- Opening Delimiter -

-- ==== Sys2Proof/Machine/Effects.lean ====
section
/-! DEFINITION. What writes of objects do, and what the stop and restart of a function do (R37, Table 2-12). -/
namespace Sys2Proof.Machine

/-- Whether a LOAD segment carries banked tables, given the bytes held before it and its own: the image's layout is not
stated. (DESIGN CHOICE, log entry 102) -/
opaque Config.carriesTables : Bytes → Bytes → Bool

/-! ### Functions (Table 2-12) -/

/-- Pipelines. -/
def allPipelines : List Fn := (List.range 16).map .pipeline

/-- The functions that own a STOP object (R61, Table 2-12). -/
def fnsOf (a : Nat) (s : State) : List Fn :=
  let q := oaInst a
  match oaIndex a with
  | 0x2000 => [.port q]
  | 0x2001 => [.port q]
  | 0x2002 => [.port q]
  | 0x2003 => [.port q]
  | 0x2004 => [.port q]
  | 0x2010 => match laneOwner s q with
    | some k => [if k < 1024 then .port k else .flexe ((k - 1024) / 8)]
    | none => []
  | 0x2800 => [.flexe q]
  | 0x2801 => [.flexe (q / 8)]
  | 0x3000 => allPipelines
  | 0x3001 => allPipelines
  | 0x3002 => allPipelines
  | 0x3003 => allPipelines
  | 0x3004 => allPipelines
  | 0x3010 => [.tables q]
  | 0x3011 => [.tables q]
  | 0x3012 => [.tables q]
  | 0x3020 => allPipelines
  | 0x3802 => [.hbmMap]
  | 0x3813 => [.tables (q / 256)]
  | 0x4000 => [.flowEngine]
  | 0x4003 => [.flowEngine]
  | 0x4810 => [.awls]
  | 0x5000 => [.switchCore]
  | 0x5001 => [.switchCore]
  | 0x6000 => [.hbmMap]
  | i =>
    if 0x5810 ≤ i ∧ i ≤ 0x5815 then [.tm (q / 64)]
    else if 0x7000 ≤ i ∧ i < 0x7800 then [.timeUnit]
    else if 0x7800 ≤ i ∧ i < 0x8000 then [.telemetry]
    else []

/-- The commit in progress changes an object. -/
def commitChanges (s : State) (a : Nat) : Bool :=
  match s.ctl.commit with
  | some c => c.begun && (tfind c.oldSlot.objs a).getD (objDflt s.safe.boardMgmt a) != (tfind c.newSlot.objs a).getD (objDflt s.safe.boardMgmt a)
  | none => false

/-- A PHY whose own settings, or whose group's enable, the commit changes: it retrains (Table 2-12). -/
def phyChanges (s : State) (i : Nat) : Bool :=
  ([0, 1, 2, 4].any fun u => commitChanges s (oa 0x2801 i u)) || commitChanges s (oa 0x2800 (i / 8) 0) ||
  (linkLanes s (phyKey i) (linkMode s (phyKey i))).any fun l => [0, 1, 2].any fun u => commitChanges s (oa 0x2010 l u)

/-- Members of a group by number. -/
def groupPhys (g : Nat) : List Nat := (List.range 8).map (8 * g + ·)

/-- Streams whose destination or domain the commit changes (R442). -/
def streamsChanged (s : State) : List Nat :=
  (List.range 16).filter fun st =>
    [0, 1, 4, 5, 8, 10, 11, 12, 13].any fun u => commitChanges s (oa 0x7840 st u)

/-- The commit changes a dump object marked STOP: a new ring starts (R434). -/
def dumpChanged (s : State) : Bool := [0x7811, 0x7812, 0x7813, 0x7814, 0x7815, 0x7816].any fun i => commitChanges s (oa i 0 0)

/-- A function enters its stop (Table 2-12). Most only pause: their commands test the stop. -/
def fnStop (f : Fn) (s : State) : State :=
  match f with
  | .port q => linkDisable q s
  | .flexe g => groupDown g (((groupPhys g).filter (phyChanges s)).foldl (fun t i => linkDisable (phyKey i) t) s)
  | .telemetry => (streamsChanged s).foldl (fun t st => streamDrain st (streamQueue t st).length t) s
  | .hbmMap => setPath s { s.path with heelPaused := true }
  | .awls => awlsStop s
  | _ => s

/-- A function restarts with its new values (Table 2-12). (DESIGN CHOICE, log entry 17) -/
def fnRestart (f : Fn) (s : State) : State :=
  match f with
  | .port q => linkStart q s
  | .flexe g => groupStart g ((groupPhys g).foldl (fun t i => linkStart (phyKey i) t) s)
  | .flowEngine => flowRestart s
  | .awls => awlsRestart s
  | .timeUnit => recclkReview (servoResume s)
  | .telemetry =>
    let s1 := (streamsChanged s).foldl (fun t st => streamAnew st t) s
    if dumpChanged s then { s1 with cnt := { s1.cnt with produced := 0 } } else s1
  | .hbmMap =>
    let s1 := setHbm s { s.hbm with sizes := [] }
    let s2 := heelBack (partBase s1 5 + partSize s1 5) s1
    setPath s2 { s2.path with heelPaused := false }
  | _ => s

/-- The TCLK time from t0 to the start of the clocks in ms, which sf.boot.time counts too.
(DESIGN CHOICE, log entry 105) -/
opaque Config.clockStartMs : Nat

/-- The outputs start (Table 16-1, step 9): enabled ports and PHYs leave idle, groups start, PPS_OUT and the recovered
clocks are driven as configured. -/
def startOutputs (s : State) : State :=
  let s1 := setSafe s { s.safe with outputsStarted := true, bootTime := (devMs s + Config.clockStartMs) % 2 ^ 32 }
  let ports := (listed s.ctl.active 0x2000 0).eraseDups
  let phys := (listed s.ctl.active 0x2801 0).eraseDups
  let s2 := ports.foldl (fun t q => linkStart q t) s1
  let s3 := phys.foldl (fun t i => linkStart (phyKey i) t) s2
  recclkReview ((fxGroupsOn s).eraseDups.foldl (fun t g => groupStart g t) s3)

/-! ### Epochs (R63, R65) -/

/-- Descriptors in a pipeline's hold FIFO, which is its header FIFO (R63). -/
def holdFifo (p : Nat) (s : State) : Nat := (hdrFifo s p).length

/-- A packet of an expired epoch leaves the hold chains, the editor and the MACs whose frame has not begun; elsewhere it
is dropped where it is met next (R65). (DESIGN CHOICE, log entry 51) -/
def expirePkt (pid : Nat) (s : State) : State :=
  let held := s.flow.holds.any fun r => r.2.chain.contains pid
  let s1 : State := { s with
    flow := { s.flow with holds := s.flow.holds.map fun r => (r.1, { r.2 with chain := r.2.chain.filter (· != pid) }) }
    path := { s.path with
      edits := (s.path.edits.map fun r => (r.1, r.2.filter fun j => j.pid != pid)).filter fun r => !r.2.isEmpty
      tx := (s.path.tx.map fun r => (r.1, r.2.filter fun t => t.pid != pid || t.started)).filter fun r => !r.2.isEmpty } }
  let s2 := leaveEpoch pid s1
  if held then dropPkt pid s2 else settle pid s2

/-- Drop the packets of an epoch that are still in the device (R65). (DESIGN CHOICE, log entry 51) -/
def expireEpoch (e : Nat) (s : State) : State :=
  let l := (s.path.pkts.filter fun r => r.2.epoch == some e).map (·.1)
  let s1 := l.foldl (fun t pid => expirePkt pid t) (setCtl s { s.ctl with expired := s.ctl.expired ++ l })
  setCtl s1 { s1.ctl with epochCount := tdel s1.ctl.epochCount e }

/-! ### Writes with an effect of their own (R37) -/

/-- What the new value of a live object does: a is its address, old and v its values before and after.
(DESIGN CHOICE, log entry 17) -/
def writeEffect (a : Nat) (old v : Bytes) (s : State) : State :=
  let i := oaInst a
  let n := leNat v
  match oaIndex a, oaSub a with
  | 0x1302, _ => faultAck n s
  | 0x1316, _ => rollbackAdvance n s
  | 0x1318, _ => ownerFuse v s
  | 0x2005, _ => portEnable i (n != 0) s
  | 0x200A, 0 => lpiEnable i (n != 0) s
  | 0x2070, _ => if old = v || !s.ports.mgmtUp then s
    else raise 0x0106 [0, n] (setPorts s { s.ports with mgmtUp := false })
  | 0x2800, 4 => if old = v then s else calChange i s
  | 0x2802, _ => fxReviewPort i s
  | 0x2810, 0 => seamEnable i (n != 0) s
  | 0x2810, 5 => fxReview i s
  | 0x4010, 0 =>
    let was := setCtl s { s.ctl with active := { s.ctl.active with objs := tput s.ctl.active.objs a old } }
    setFlow s (tokensFill was).flow
  | 0x5007, 0 => if n = 0 then (List.range 8).foldl (fun t c => heelReview (8 * i + c) t) s else s
  | 0x5820, u => shaperChanged i u (leNat old) s
  | 0x7003, _ => todSet (fld n 127 80) (fld n 79 48) s
  | 0x7021, _ => servoWrite (signed32 n) s
  | 0x7028, _ => if n = 0 then s else servoHold s
  | 0x7029, _ => if n = 0 then s else servoReset s
  | 0x7800, _ => if old = v then s else chainEffect i s
  | 0x7820, _ => if old = v then s else bwDiscard i s
  | 0x781A, _ => if n = 0 then s else takeSnapshot true 0 s
  | _, _ => s

end Sys2Proof.Machine
end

- Closing Delimiter -

Try it.
All lines above from the one containing "def fnRestart (f" to the one containing "opaque Config.clockStartMs : Nat" must be repeated exactly, both lines included, and no others.

Written answer.
def fnRestart (f : Fn) (s : State) : State :=
  match f with
  | .port q => linkStart q s
  | .flexe g => groupStart g ((groupPhys g).foldl (fun t i => linkStart (phyKey i) t) s)
  | .flowEngine => flowRestart s
  | .awls => awlsRestart s
  | .timeUnit => recclkReview (servoResume s)
  | .telemetry =>
    let s1 := (streamsChanged s).foldl (fun t st => streamAnew st t) s
    if dumpChanged s then { s1 with cnt := { s1.cnt with produced := 0 } } else s1
  | .hbmMap =>
    let s1 := setHbm s { s.hbm with sizes := [] }
    let s2 := heelBack (partBase s1 5 + partSize s1 5) s1
    setPath s2 { s2.path with heelPaused := false }
  | _ => s

/-- The TCLK time from t0 to the start of the clocks in ms, which sf.boot.time counts too.
(DESIGN CHOICE, log entry 105) -/
opaque Config.clockStartMs : Nat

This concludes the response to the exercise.